Instructions to follow: Using the records below, filter for lines that contain the string "hbuf" and copy them out.

Records for processing:

***

theorem windowsOf_eq_cons (hN : 1 ≤ N) (h : N ≤ l.length) :
    windowsOf N l = l.take N :: windowsOf N (l.drop N) := by
  simp only [windowsOf, length_div_eq_succ_drop hN h, List.range_succ_eq_map, List.map_cons, List.map_map,
    List.drop_drop, Nat.zero_mul, List.drop_zero]
  congr 2
  funext j
  simp [Nat.succ_mul, Nat.add_comm]

theorem samplesAfterWindows_drop (hN : 1 ≤ N) (h : N ≤ l.length) :
    samplesAfterWindows N (l.drop N) = samplesAfterWindows N l := by
  simp only [samplesAfterWindows, length_div_eq_succ_drop hN h, List.drop_drop, Nat.succ_mul, Nat.add_comm]

end Windows

/-! ### R137: the consumer's run over a queue of chunks -/

/-- `s` with another queue and buffer, which the receiver neither reads nor writes. -/
def State.withSamples (s : State) (q : List Entry) (buf : List Sample) : State := { s with q := q, buf := buf }

theorem State.withSamples_withSamples (s : State) (q q' : List Entry) (buf buf' : List Sample) :
    (s.withSamples q buf).withSamples q' buf' = s.withSamples q' buf' := rfl

theorem State.fsmStep_withSamples (s : State) (q : List Entry) (buf : List Sample) (b : LineBit) :
    (s.withSamples q buf).fsmStep b = (s.fsmStep b).withSamples q buf := by
  have hsame : (s.withSamples q buf).fsm = s.fsm := rfl
  cases hfsm : s.fsm with
  | idle =>
    cases b with
    | false => rw [State.fsmStep_idle_space hfsm, State.fsmStep_idle_space (hsame.trans hfsm)]; rfl
    | true => rw [State.fsmStep_idle_mark hfsm, State.fsmStep_idle_mark (hsame.trans hfsm)]
  | collectingData => rw [State.fsmStep_collecting hfsm, State.fsmStep_collecting (hsame.trans hfsm)]; rfl
  | awaitingStop =>
    cases b with
    | false => rw [State.fsmStep_awaiting_space hfsm, State.fsmStep_awaiting_space (hsame.trans hfsm)]; rfl
    | true => rw [State.fsmStep_awaiting_mark hfsm, State.fsmStep_awaiting_mark (hsame.trans hfsm)]; rfl

/-- The receiver fed the windows of `l`, with the samples after them left in the buffer and the queue used up. -/
def State.feedWindows (s : State) (l : List Sample) : State :=
  feed ((windowsOf (spbOf s) l).map s.sliceWindow) (s.withSamples [] (samplesAfterWindows (spbOf s) l))

theorem State.consumerWin_eq_withSamples (s : State) :
    s.consumerWin = (s.fsmStep (s.sliceWindow (s.buf.take s.spb))).withSamples s.q (s.buf.drop s.spb) :=
  s.fsmStep_withSamples s.q (s.buf.drop s.spb) _

theorem State.consumerWin_sliceWindow (s : State) : s.consumerWin.sliceWindow = s.sliceWindow := by
  funext x
  simp [State.sliceWindow, State.markBin, State.spaceBin, State.spb, State.spaceFreq]

theorem State.feedWindows_of_short {s : State} {l : List Sample} (h : l.length < spbOf s) :
    s.feedWindows l = s.withSamples [] l := by
  rw [State.feedWindows, windowsOf_of_short h, samplesAfterWindows_of_short h]
  rfl

/-- A WIN step feeds the first window, and leaves the others to be fed (R132). -/
theorem State.feedWindows_consumerWin {s : State} (hspb : 1 ≤ spbOf s) (hwin : spbOf s ≤ s.buf.length)
    (l : List Sample) :
    s.consumerWin.feedWindows (s.consumerWin.buf ++ l) = s.feedWindows (s.buf ++ l) := by
  have hlen : spbOf s ≤ (s.buf ++ l).length := by rw [List.length_append]; omega
  have hspb' : spbOf s.consumerWin = spbOf s := by simp [spbOf]
  have hdrop : s.consumerWin.buf ++ l = (s.buf ++ l).drop (spbOf s) := by
    rw [State.consumerWin_buf, List.drop_append_of_le_length hwin, State.spbOf_eq]
  have hfirst : (s.buf ++ l).take (spbOf s) = s.buf.take s.spb := List.take_append_of_le_length hwin
  rw [State.feedWindows, State.feedWindows, hspb', hdrop, samplesAfterWindows_drop hspb hlen,
    windowsOf_eq_cons hspb hlen, List.map_cons, feed_cons, hfirst, State.consumerWin_sliceWindow]
  rw [State.consumerWin_eq_withSamples, State.withSamples_withSamples, State.fsmStep_withSamples]

/-- All samples the consumer has yet to slice, however they were chunked (R137). -/
def State.pendingSamples (s : State) : List Sample := s.buf ++ samplesOf s.q

/-- The consumer is open and no sentinel is queued. -/
def State.ChunksOnly (s : State) : Prop := s.closed = false ∧ ∀ e ∈ s.q, e ≠ .close

theorem State.ChunksOnly.consumerStep {s t : State} (h : s.ChunksOnly) (hstep : consumerStep s = some t) :
    t.ChunksOnly := by
  obtain ⟨hopen, hq⟩ := h
  obtain ⟨-, ⟨-, rfl⟩ | ⟨-, l, rest, hhead, rfl⟩ | ⟨-, rest, hhead, rfl⟩⟩ := consumerStep_cases hstep
  · exact ⟨by simpa using hopen, by simpa using hq⟩
  · exact ⟨hopen, fun e he => hq e (hhead ▸ List.mem_cons_of_mem _ he)⟩
  · exact absurd rfl (hq .close (hhead ▸ List.mem_cons_self))

/-- No consumer step changes what the pending samples come to: a WIN step feeds their first window, and a DEQ step
moves samples from the queue to the buffer (R131, R132). -/
theorem feedWindows_of_consumerStep {s t : State} (hspb : 1 ≤ spbOf s) (h : s.ChunksOnly)
    (hstep : consumerStep s = some t) : t.feedWindows t.pendingSamples = s.feedWindows s.pendingSamples := by
  obtain ⟨-, hq⟩ := h
  obtain ⟨-, ⟨hwin, rfl⟩ | ⟨-, l, rest, hhead, rfl⟩ | ⟨-, rest, hhead, rfl⟩⟩ := consumerStep_cases hstep
  · rw [State.pendingSamples, State.consumerWin_q, State.feedWindows_consumerWin hspb hwin, State.pendingSamples]
  · rw [State.pendingSamples, State.pendingSamples, hhead, samplesOf_chunk_cons, ← List.append_assoc]
    rfl
  · exact absurd rfl (hq .close (hhead ▸ List.mem_cons_self))

theorem feedWindows_of_waiting {s : State} (h : s.ChunksOnly) (hnone : consumerStep s = none) :
    s.feedWindows s.pendingSamples = s := by
  obtain ⟨hopen, -⟩ := h
  obtain ⟨hbuf, hempty⟩ := (consumerStep_eq_none.mp hnone).resolve_left (by simp [hopen])
  rw [State.pendingSamples, hempty, samplesOf_nil, List.append_nil, State.feedWindows_of_short hbuf, ← hempty]
  rfl

/-- A consumer with only chunks queued, run to its end, has fed the windows of its pending samples. -/
theorem consumerRun_of_chunksOnly {n : Nat} {s : State} (hspb : 1 ≤ spbOf s) (hn : workLeft s ≤ n)
    (h : s.ChunksOnly) : consumerRun n s = s.feedWindows s.pendingSamples :=
  consumerRun_induction (motive := fun s u => s.ChunksOnly → u = s.feedWindows s.pendingSamples)
    (fun _ hnone h => (feedWindows_of_waiting h hnone).symm)
    (fun _ _ _ hspb hstep ih h => (ih (h.consumerStep hstep)).trans (feedWindows_of_consumerStep hspb h hstep))
    hspb hn h

/-- Settles O35: the work left bounds the run, so it reaches its end, where it has fed every window. -/
theorem chunkingDoesNotMatter : Obligations.ChunkingDoesNotMatter := by
  intro s hopen hspb hq all windows
  rw [consumerRun_of_chunksOnly hspb le_rfl ⟨hopen, hq⟩, State.feedWindows, windowsOf, List.map_map]
  rfl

***

Task result:
  obtain ⟨hbuf, hempty⟩ := (consumerStep_eq_none.mp hnone).resolve_left (by simp [hopen])
  rw [State.pendingSamples, hempty, samplesOf_nil, List.append_nil, State.feedWindows_of_short hbuf, ← hempty]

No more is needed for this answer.